* [Problem statement] The entries below are to be repeated verbatim, in full.
*** Recorded data ***
-- ==== Sys2Proof/Tests/Slice0.lean ====
section
/-! SUPPORT. The model's own tests. The expected values of decode and step tests come from the encodings of
30_encoding.md and from the vectors of 95_test_vectors.md, named in each comment. A theorem witness_<Name> shows that the
hypotheses of the statement Obligations.<Name> are met by concrete data, clause by clause. -/

namespace Sys2Proof.Tests

open Sys2Proof Sys2Proof.Machine

/-! ## WellFormed: an ill-formed term for each check -/

theorem test_wf_dec_too_long : (Instr.dec .compact false true (List.replicate 17 0#8)).wf = false := by decide

theorem test_wf_enc_too_many : (Instr.enc .compact true true 0#16 1#8 (List.replicate 8 ⟨0, 0#11⟩)).wf = false := by decide

theorem test_wf_slotC_filler : (Instr.slotC 0b111111#6 0b1111111111#10).wf = false := by decide

theorem test_wf_slotX_filler : (Instr.slotX 0b1#1 0b1111#4 0b11111111111#11).wf = false := by decide

theorem test_wf_tc0 : Config.tc0.wf = true := by decide

theorem test_wf_tc1 : Config.tc1.wf = true := by decide

/-- R25: the ids of SYSTEM_TABLE are pairwise distinct. -/
theorem test_wf_duplicate_system :
    (⟨#v[⟨0x01#8, .compact⟩, ⟨0x12#8, .extended⟩, ⟨0x12#8, .extended⟩, ⟨0xB2#8, .extended⟩],
      Vector.replicate 8 ⟨0x01#8, true, 3⟩, 0, true, 0x01#8, true, true⟩ : Config).wf = false := by decide

/-- R160: RST_SYSTEM is known. -/
theorem test_wf_unknown_rst_system : ({ Config.tc0 with rstSystem := 0x55#8 } : Config).wf = false := by decide

/-- R133: every row of BIND_TABLE names a known system. -/
theorem test_wf_unknown_bind_system :
    ({ Config.tc0 with bindTable := Vector.replicate 8 ⟨0x55#8, true, 3⟩ } : Config).wf = false := by decide

/-- R133: pulses are 3 to 10. -/
theorem test_wf_pulses :
    ({ Config.tc0 with bindTable := Vector.replicate 8 ⟨0x01#8, true, 2⟩ } : Config).wf = false
    ∧ ({ Config.tc0 with bindTable := Vector.replicate 8 ⟨0x01#8, true, 11⟩ } : Config).wf = false := by decide

/-- 00_scope.md section 4: T_FRAC is 0 or 16. -/
theorem test_wf_tFrac : ({ Config.tc0 with tFrac := 8 } : Config).wf = false := by decide

/-! ## Decode: words written out from the encodings of 30_encoding.md -/

/-- SCFG 100, -2, 1, -1: code 0001, then the operands of R63. -/
theorem test_decode_scfg :
    decode (.command [0b00000001#8, 0b01100100#8, 0b00000000#8, 0b11111110#8, 0b11111111#8,
      0b00000001#8, 0b00000000#8, 0b00000000#8, 0b00000000#8, 0b11111111#8, 0b11111111#8, 0b11111111#8, 0b11111111#8])
      = .ok (.scfg 100#16 0xFFFE#16 1#32 0xFFFFFFFF#32) := by decide

theorem test_decode_scale : decode (.command [0b00000010#8, 0b11111111#8, 0b00000111#8]) = .ok (.scale 2047#11) := by decide

theorem test_decode_scale_refused :
    decode (.command [0b00000010#8, 0b00000000#8, 0b00001000#8]) = .error .rawOutOfRange := by decide

theorem test_decode_descale :
    decode (.command [0b00000011#8, 0b00000100#8, 0b00000011#8, 0b00000010#8, 0b00000001#8])
      = .ok (.descale 0x01020304#32) := by decide

theorem test_decode_dec :
    decode (.command [0b00000100#8, 0b00000001#8, 0b00000000#8, 0b00000001#8, 0b00000010#8, 0b10101010#8, 0b01010101#8])
      = .ok (.dec .extended false true [0xAA#8, 0x55#8]) := by decide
*** End of Recorded data ***
* [Response area]
-- ==== Sys2Proof/Tests/Slice0.lean ====
section
/-! SUPPORT. The model's own tests. The expected values of decode and step tests come from the encodings of
30_encoding.md and from the vectors of 95_test_vectors.md, named in each comment. A theorem witness_<Name> shows that the
hypotheses of the statement Obligations.<Name> are met by concrete data, clause by clause. -/

namespace Sys2Proof.Tests

open Sys2Proof Sys2Proof.Machine

/-! ## WellFormed: an ill-formed term for each check -/

theorem test_wf_dec_too_long : (Instr.dec .compact false true (List.replicate 17 0#8)).wf = false := by decide

theorem test_wf_enc_too_many : (Instr.enc .compact true true 0#16 1#8 (List.replicate 8 ⟨0, 0#11⟩)).wf = false := by decide

theorem test_wf_slotC_filler : (Instr.slotC 0b111111#6 0b1111111111#10).wf = false := by decide

theorem test_wf_slotX_filler : (Instr.slotX 0b1#1 0b1111#4 0b11111111111#11).wf = false := by decide

theorem test_wf_tc0 : Config.tc0.wf = true := by decide

theorem test_wf_tc1 : Config.tc1.wf = true := by decide

/-- R25: the ids of SYSTEM_TABLE are pairwise distinct. -/
theorem test_wf_duplicate_system :
    (⟨#v[⟨0x01#8, .compact⟩, ⟨0x12#8, .extended⟩, ⟨0x12#8, .extended⟩, ⟨0xB2#8, .extended⟩],
      Vector.replicate 8 ⟨0x01#8, true, 3⟩, 0, true, 0x01#8, true, true⟩ : Config).wf = false := by decide

/-- R160: RST_SYSTEM is known. -/
theorem test_wf_unknown_rst_system : ({ Config.tc0 with rstSystem := 0x55#8 } : Config).wf = false := by decide

/-- R133: every row of BIND_TABLE names a known system. -/
theorem test_wf_unknown_bind_system :
    ({ Config.tc0 with bindTable := Vector.replicate 8 ⟨0x55#8, true, 3⟩ } : Config).wf = false := by decide

/-- R133: pulses are 3 to 10. -/
theorem test_wf_pulses :
    ({ Config.tc0 with bindTable := Vector.replicate 8 ⟨0x01#8, true, 2⟩ } : Config).wf = false
    ∧ ({ Config.tc0 with bindTable := Vector.replicate 8 ⟨0x01#8, true, 11⟩ } : Config).wf = false := by decide

/-- 00_scope.md section 4: T_FRAC is 0 or 16. -/
theorem test_wf_tFrac : ({ Config.tc0 with tFrac := 8 } : Config).wf = false := by decide

/-! ## Decode: words written out from the encodings of 30_encoding.md -/

/-- SCFG 100, -2, 1, -1: code 0001, then the operands of R63. -/
theorem test_decode_scfg :
    decode (.command [0b00000001#8, 0b01100100#8, 0b00000000#8, 0b11111110#8, 0b11111111#8,
      0b00000001#8, 0b00000000#8, 0b00000000#8, 0b00000000#8, 0b11111111#8, 0b11111111#8, 0b11111111#8, 0b11111111#8])
      = .ok (.scfg 100#16 0xFFFE#16 1#32 0xFFFFFFFF#32) := by decide

theorem test_decode_scale : decode (.command [0b00000010#8, 0b11111111#8, 0b00000111#8]) = .ok (.scale 2047#11) := by decide

theorem test_decode_scale_refused :
    decode (.command [0b00000010#8, 0b00000000#8, 0b00001000#8]) = .error .rawOutOfRange := by decide

theorem test_decode_descale :
    decode (.command [0b00000011#8, 0b00000100#8, 0b00000011#8, 0b00000010#8, 0b00000001#8])
      = .ok (.descale 0x01020304#32) := by decide

theorem test_decode_dec :
    decode (.command [0b00000100#8, 0b00000001#8, 0b00000000#8, 0b00000001#8, 0b00000010#8, 0b10101010#8, 0b01010101#8])
      = .ok (.dec .extended false true [0xAA#8, 0x55#8]) := by decide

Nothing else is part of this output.